A structured set of objections, weighed in public.

Desk editor's note, referee report, simulated authors' rebuttal, and a circularity audit. Tearing a paper down is the easy half of reading it; the pith above is the substance, this is the friction.

Referee Report

3 major / 2 minor

Summary. The paper introduces Gome, an MLE agent that operationalizes gradient-based optimization by mapping structured diagnostic reasoning to gradient computation, success memory to momentum, and multi-trace execution to distributed optimization. Under a closed-world protocol, Gome reports a state-of-the-art 35.1% any-medal rate on MLE-Bench with a 12-hour single-V100 budget. Scaling experiments across 10 models show a crossover: tree search outperforms for weaker models, while gradient-based optimization gains advantage and widens the gap as reasoning capability strengthens, positioning it as the favorable paradigm for frontier LLMs.

Significance. If the diagnostic-to-gradient mapping produces directed, magnitude-correlated updates rather than LLM-guided local search, the result would provide a concrete scaling law favoring optimization over enumeration as LLM reasoning improves, with direct implications for efficient MLE agent design and a reproducible codebase release.

major comments (3)
  1. [Methods] Methods (mapping procedure): The paper provides no equation, surrogate loss, or pseudocode defining how structured diagnostic reasoning is converted into a gradient vector (e.g., no partial derivatives over architecture parameters or embedding-based direction).

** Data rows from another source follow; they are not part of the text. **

/-! ## Casts, samples, compensation, timer -/

/-- V-I1 to V-I9. -/
theorem test_casts : [0, 408, 32767, 32768, 65464, 65535, -1].map Cast.s16.apply = [0, 408, 32767, -32768, -72, -1, -1] ∧
    [0, 408, 32767, 32768, 65464, 65535, -1].map Cast.u16.apply = [0, 408, 32767, 32768, 65464, 65535, 65535] ∧
    [-1, 85, 255].map Cast.u8.apply = [255, 85, 255] := by decide
/-- V-M1 to V-M4. -/
theorem test_samples : [0x5D2300, 0x5D23DF, 0xFFFFFF, 0x00001F].map rawSample = [190744, 190750, 524287, 0] := by decide
/-- V-T1 to V-T9. -/
theorem test_calcT : ([27898, 26400, 0, 65535, 23153, 20000, 30000, 32768, 27904].map fun u =>
    (calcT u 32757 23153 (-8711) 2868).map Prod.snd) =
    [some 150, some 20, some (-1392), some 2623, some (-389), some 3730, some 313, some 511, some 150] := by decide +kernel
/-- V-T12, V-T13. -/
theorem test_calcT_failed : [26400, 27898].map (fun u => calcT u 65535 65535 (-1) (-1)) =
    [some (-6577830638531383873 / 84041563930624, -4892), some (-6083902117984747033 / 80824682512384, -4705)] := by decide +kernel
/-- V-P1 to V-P7. -/
theorem test_calcP : (([190744, 572233 / 3, 381489 / 2, 572240 / 3, 190747, 0, 524287] : List Rat).map fun up =>
    calcP (19610686360963913 / 8172686180352) up 408 (-72) (-14383) 32741 6190 4) =
    [some 69961, some 69962, some 69962, some 69962, some 69963, some (-1017), some 195157] := by decide +kernel
/-- V-P9 (mode 0, function level), V-P11, V-P12. -/
theorem test_calcP_others : calcPAt 0 (19610686360963913 / 8172686180352) 23843 408 (-72) (-14383) 32741 6190 4 = some 69960 ∧
    calcP (-6577830638531383873 / 84041563930624) 190744 (-1) (-1) (-1) 65535 (-1) (-1) = some 36718 ∧
    calcP (-6083902117984747033 / 80824682512384) 190744 (-1) (-1) (-1) 65535 (-1) (-1) = some 36696 := by decide +kernel
/-- V-W1 to V-W3. -/
theorem test_wait : ([1000000, 32768, 50000000].map fun f => (waitCycles { Config.defaultParams with clkHz := f } 4500,
    waitCycles { Config.defaultParams with clkHz := f } 25500)) = [(4500, 25500), (148, 836), (225000, 1275000)] := by decide
/-- E7: the wait table and the waits taken from it. -/
theorem test_wait_table : Config.waitTable Config.mode = some (8, Config.waitPUs) ∧ Config.waitTable 0 = some (1, Config.waitTUs) := by
  decide
/-- R104: a refused word is answered in a cycle in which the block is not ready; a word offered then is ignored. -/
theorem test_refusal_cycle : (tick ⟨false, some 0x20000000⟩ State.reset).cmdReady = false ∧
    (tick ⟨false, some 0x20000000⟩ State.reset).rsp = some ⟨.notInit, 0⟩ ∧
    tick ⟨false, some 0x40000000⟩ (tick ⟨false, some 0x20000000⟩ State.reset) =
      { State.reset with trace := [.evRsp .notInit 0] } := by decide
/-- R127: the first falling edge of a byte drives its top bit. -/
theorem test_first_edge : (Spi.idle.load 0x80).fall.mosi = some true ∧ (Spi.idle.load 0x7F).fall.mosi = some false := by decide
/-- R281: reset in the middle of a command drops it without a response. -/
theorem test_reset_busy : tick ⟨true, none⟩ busyState =
    { State.reset with env := { draws := [], taken := 1, miso := [] }, trace := [.evOpen true] } := by decide

/-! ## Witnesses: concrete data meeting the hypotheses of the statements -/

theorem witness_EncodeAfterDecodeIsIdentity : decode 0x4000FF00 = .ok (.get 0xFF) := by decide
theorem witness_DecoderFollowsMatchAndMask : (∃ row ∈ opTable, row.fits 0xB000FFFF = true) ∧ decode 0x8000FF00 = .ok (.rdb 0xFF) ∧
    (opRow .init) ∈ opTable ∧ (opRow .init).fits 0x10000000 = true := by decide
theorem witness_IllegalWordsChangeNothing : (offering 0xFFFFFFFF State.reset).seq = .idle ∧
    (offering 0xFFFFFFFF State.reset).host = ⟨false, some 0xFFFFFFFF⟩ :: [] ∧ IllegalWord 0xFFFFFFFF :=
  ⟨rfl, rfl, by unfold IllegalWord; decide⟩
/-- An illegal word for each clause of R105, and a legal word beside them. -/
theorem witness_IllegalWord_clauses : IllegalWord 0x00000000 ∧ IllegalWord 0x80010000 ∧ IllegalWord 0x10000100 ∧
    IllegalWord 0x4000FF01 ∧ ¬ IllegalWord 0xB000FFFF := by
  refine ⟨?_, ?_, ?_, ?_, ?_⟩ <;> (unfold IllegalWord; decide)
theorem witness_StepRunsDecodedCommand : (offering 0x30000000 State.reset).seq = .idle ∧
    (offering 0x30000000 State.reset).host = ⟨false, some 0x30000000⟩ :: [] ∧ decode 0x30000000 = .ok .measp := by decide
theorem witness_IdleWithoutCommandKeepsState : State.reset.seq = .idle ∧ State.reset.host = [] ∧
    ({ State.reset with host := [⟨false, none⟩] } : State).host = ⟨false, none⟩ :: [] := by decide
theorem witness_BusyIgnoresOfferedWord : busyState.cmdReady = false ∧
    (offering 0x10000000 busyState).cmdReady = false ∧ (offering 0x10000000 busyState).host = ⟨false, some 0x10000000⟩ :: [] := by decide
theorem witness_ReadyIsLowUntilAfterTheResponse : State.reset.cmdReady = true ∧ busyState.cmdReady = false ∧
    (refuse .illegal State.reset).cmdReady = false := by decide
theorem witness_ResponseLastsOneCycle : (refuse .illegal State.reset).seq = .respond ∧
    (offering 0x40000000 (refuse .illegal State.reset)).host = ⟨false, some 0x40000000⟩ :: [] := by decide
theorem witness_InitSetsItsFlags : (drawAt (answering (List.replicate 13 dead) State.reset) 11).full 2 = false := by decide
theorem witness_ResetFromEveryState : ({ busyState with host := [⟨true, some 0⟩] } : State).host = ⟨true, some 0⟩ :: [] := by decide
theorem witness_ResetAbandonsCommand : ({ waitState with host := [⟨true, none⟩] } : State).host = ⟨true, none⟩ :: [] := by decide
theorem witness_BytesGoMostSignificantBitFirst : (0 : Nat) < 8 ∧ (7 : Nat) < 8 := by decide
/-- The reserved numbers at the edges of their ranges; a register without a value; one with a value. -/
theorem witness_GetAnswersAndChangesNothing : assignedNumber 0x06 = false ∧ assignedNumber 0x0F = false ∧ assignedNumber 0x1B = false ∧
    assignedNumber 0xFF = false ∧ State.reset.hasValue .temp = false ∧ State.reset.hasValue .ut = true ∧
    calibrated.hasValue .md = true := by decide
theorem witness_ValueGuards : Reg.calibration .ac1 = true ∧ Reg.calibration .chipid = true := by decide
theorem witness_CoefficientsRoundTrip :
    [Reg.ac1, .ac2, .ac3, .ac4, .ac5, .ac6, .b1, .b2, .mb, .mc, .md][10]? = some Reg.md ∧
    (drawAt (answering initAnswers State.reset) 10).reply 3 = [0x00, 0x0B, 0x34] ∧
    [Reg.ac1, .ac2, .ac3, .ac4, .ac5, .ac6, .b1, .b2, .mb, .mc, .md][0]? = some Reg.ac1 ∧
    (drawAt (answering initAnswers State.reset) 0).reply 3 = [0x00, 0x01, 0x98] := by decide
theorem witness_MeasurementNeedsInit : State.reset.flag .initd = false := by decide
/-- The two outcomes of phase T. -/
theorem witness_MeastMeasuresTemperature : calibrated.flag .initd = true ∧ degenerate.flag .initd = true ∧
    (calcT (utAfter (answering pressAnswers calibrated)) (calibrated.x.read .ac5) (calibrated.x.read .ac6) (calibrated.x.read .mc)
      (calibrated.x.read .md)).isSome = true ∧
    calcT (utAfter (answering [got [0, 0, 0], got [0, 0, 0]] degenerate)) (degenerate.x.read .ac5) (degenerate.x.read .ac6)
      (degenerate.x.read .mc) (degenerate.x.read .md) = none := by decide +kernel
theorem witness_MeastTrace : (answering [dead, dead] calibrated).flag .initd = true := by decide
theorem witness_MeastFrame : (answering [got [0], dead] calibrated).flag .initd = true := by decide
/-- Three samples, none, and a fault of CALC_P (V-P8). -/
theorem witness_MeaspMeasuresPressure : (answering pressAnswers calibrated).flag .initd = true ∧
    (recordedSamples (answering pressAnswers calibrated)) = [190744, 190746, 190750] ∧
    (recordedSamples (answering failAnswers calibrated)) = [] ∧
    calcP (19610686360963913 / 8172686180352) (572240 / 3) 408 (-72) (-14383) 0 6190 4 = none := by decide +kernel
theorem witness_MeaspTrace : (answering failAnswers calibrated).flag .initd = true := by decide
theorem witness_MeaspFrame : (answering pressAnswers calibrated).flag .initd = true := by decide
/-- Program P5. -/
theorem witness_ThreeFailuresRaiseMeasurementFailed : (answering failAnswers calibrated).flag .initd = true ∧
    (calcT (utAfter (answering failAnswers calibrated)) (calibrated.x.read .ac5) (calibrated.x.read .ac6) (calibrated.x.read .mc)
      (calibrated.x.read .md)).map Prod.snd = some 313 ∧
    ∀ k ∈ [0, 1, 2], (drawAt (answering failAnswers calibrated) (2 + 2 * k)).full 3 = false ∨
      (drawAt (answering failAnswers calibrated) (3 + 2 * k)).full 4 = false := by decide +kernel
theorem witness_PressureCommandByte : Config.defaultParams.ossInCmd = true ∧ pressByte Config.defaultParams = 0xF4 ∧
    pressByte { Config.defaultParams with ossInCmd := false } = 0x34 := by decide
theorem witness_TemperatureIsRoundedOnce : calcT 27898 32757 23153 (-8711) 2868 = some (19610686360963913 / 8172686180352, 150) ∧
    calcT 0 32768 1 (-8711) 1 = none ∧ calcT 1 1 0 (-32768) 0 = none := by
  decide +kernel
theorem witness_CalcTMagnitudes : (0 ≤ (65535 : Int) ∧ (65535 : Int) ≤ 65535) ∧ (-32768 ≤ (-32768 : Int) ∧ (-32768 : Int) ≤ 32767) ∧
    (65535 - 0 : Int) * 65535 + (-32768) * 2 ^ 15 ≠ 0 := by decide
/-- V-T11: a temperature turned away, with all arguments in their domains. -/
theorem witness_CalcTMagnitudes_none : calcT 1 1 0 (-32768) 0 = none ∧ (1 - 0 : Int) * 1 + 0 * 2 ^ 15 ≠ 0 := by decide +kernel
/-- MEAST entering T1, and a state in P(2,1), each with no timer running. -/
theorem witness_WaitTimerIsLeastCover : (seqTick (start .meast (answering [dead] calibrated))).seq = .t 1 ∧
    (seqTick (start .meast (answering [dead] calibrated))).work.timer = none ∧
    ({ calibrated with seq := .p 2 1 } : State).work.timer = none := by decide
theorem witness_RawSampleIsNineteenBits : (got [0, 0xFF, 0xFF, 0xFF]).full 4 = true := by decide
theorem witness_BusActivityPerCommand :
    ∃ evs, exec .meast State.reset = .next (after .meast State.reset) ∧ (after .meast State.reset).trace = State.reset.trace ++ evs :=
  ⟨[.evRsp .notInit 0], rfl, by decide⟩
theorem witness_OnlyInitWritesCalibration : Instr.measp ≠ .init ∧ exec .measp State.reset = .next (after .measp State.reset) ∧
    Reg.calibration .md = true := ⟨by decide, rfl, rfl⟩
theorem witness_OnlyMeasurementsWriteReadings : Instr.init ≠ .meast ∧ Instr.init ≠ .measp ∧
    exec .init State.reset = .next (after .init State.reset) := ⟨by decide, by decide, rfl⟩
theorem witness_StickyFieldsAreNeverCleared : StatusField.sticky .initd = true ∧ calibrated.flag .initd = true ∧
    exec .init calibrated = .next (after .init calibrated) := ⟨rfl, by decide, rfl⟩
theorem witness_FirstByteReceivedIsDiscarded : List.Forall₂ Draw.SameButFirst [got [0x3C, 0x55]] [got [0xFF, 0x55]] :=
  .cons ⟨rfl, rfl, rfl⟩ .nil
theorem witness_OnlyThreeFlagsGuardBehaviour : ∀ f ∈ [StatusField.initd, .tvalid, .pvalid], statusGet f 0x0FE7 = calibrated.flag f := by
  decide

theorem witness_Inv_idle : Inv calibrated := by apply inv_of_rest <;> decide

/-- A busy state with an open session meets the invariant. -/
theorem witness_Inv_busy : Inv busyState := by
  have hf : frameOf busyState = some [0xD0, 0x00] := by decide
  have hp : busyState.work.phase = .gap := by decide
  constructor
  case openInTxn => simp [hf]
  case closedQuiet => simp [hp]
  case rxBound => exact ⟨by decide, fun out _ h => by cases hf.symm.trans h; decide⟩
  case byteInFrame => simp [hp]
  all_goals decide

/-- A state in the cycle of a response meets the invariant. -/
theorem witness_Inv_respond : Inv (refuse .illegal State.reset) := by apply inv_of_rest <;> decide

Without this, the reported crossover cannot be distinguished from stronger models simply producing better discrete edit proposals, undermining the central claim that gradient-based optimization is the operative mechanism.
  2. [Results] Results (§4, scaling experiments): The 35.1% any-medal rate and the 10-model crossover are reported without error bars, confidence intervals, statistical significance tests, or explicit data-exclusion rules. This is load-bearing because the claim that the gap widens at frontier models rests on the reliability of these empirical trends.
  3. [Protocol] Closed-world protocol (§2): The protocol is asserted to isolate architectural effects, yet no quantitative verification (e.g., ablation on external-knowledge leakage or diagnostic trace contamination) is supplied. This directly affects whether the performance advantage can be attributed to the gradient mapping rather than residual knowledge.
minor comments (2)
  1. [Figures] Figure captions and axis labels for the scaling plots should explicitly state the exact models, number of runs per point, and whether the y-axis is any-medal rate or a normalized score.
  2. [Reproducibility] The abstract states 'we release our codebase' but the main text should include a precise commit hash or release tag to ensure reproducibility of the reported traces.

Simulated Author's Rebuttal

3 responses · 0 unresolved

We thank the referee for the constructive comments that have helped clarify and strengthen our central claims. We address each major point below and have prepared a revised manuscript incorporating the requested formalizations, statistical analyses, and verifications.

read point-by-point responses
  1. Referee: [Methods] Methods (mapping procedure): The paper provides no equation, surrogate loss, or pseudocode defining how structured diagnostic reasoning is converted into a gradient vector (e.g., no partial derivatives over architecture parameters or embedding-based direction). Without this, the reported crossover cannot be distinguished from stronger models simply producing better discrete edit proposals, undermining the central claim that gradient-based optimization is the operative mechanism.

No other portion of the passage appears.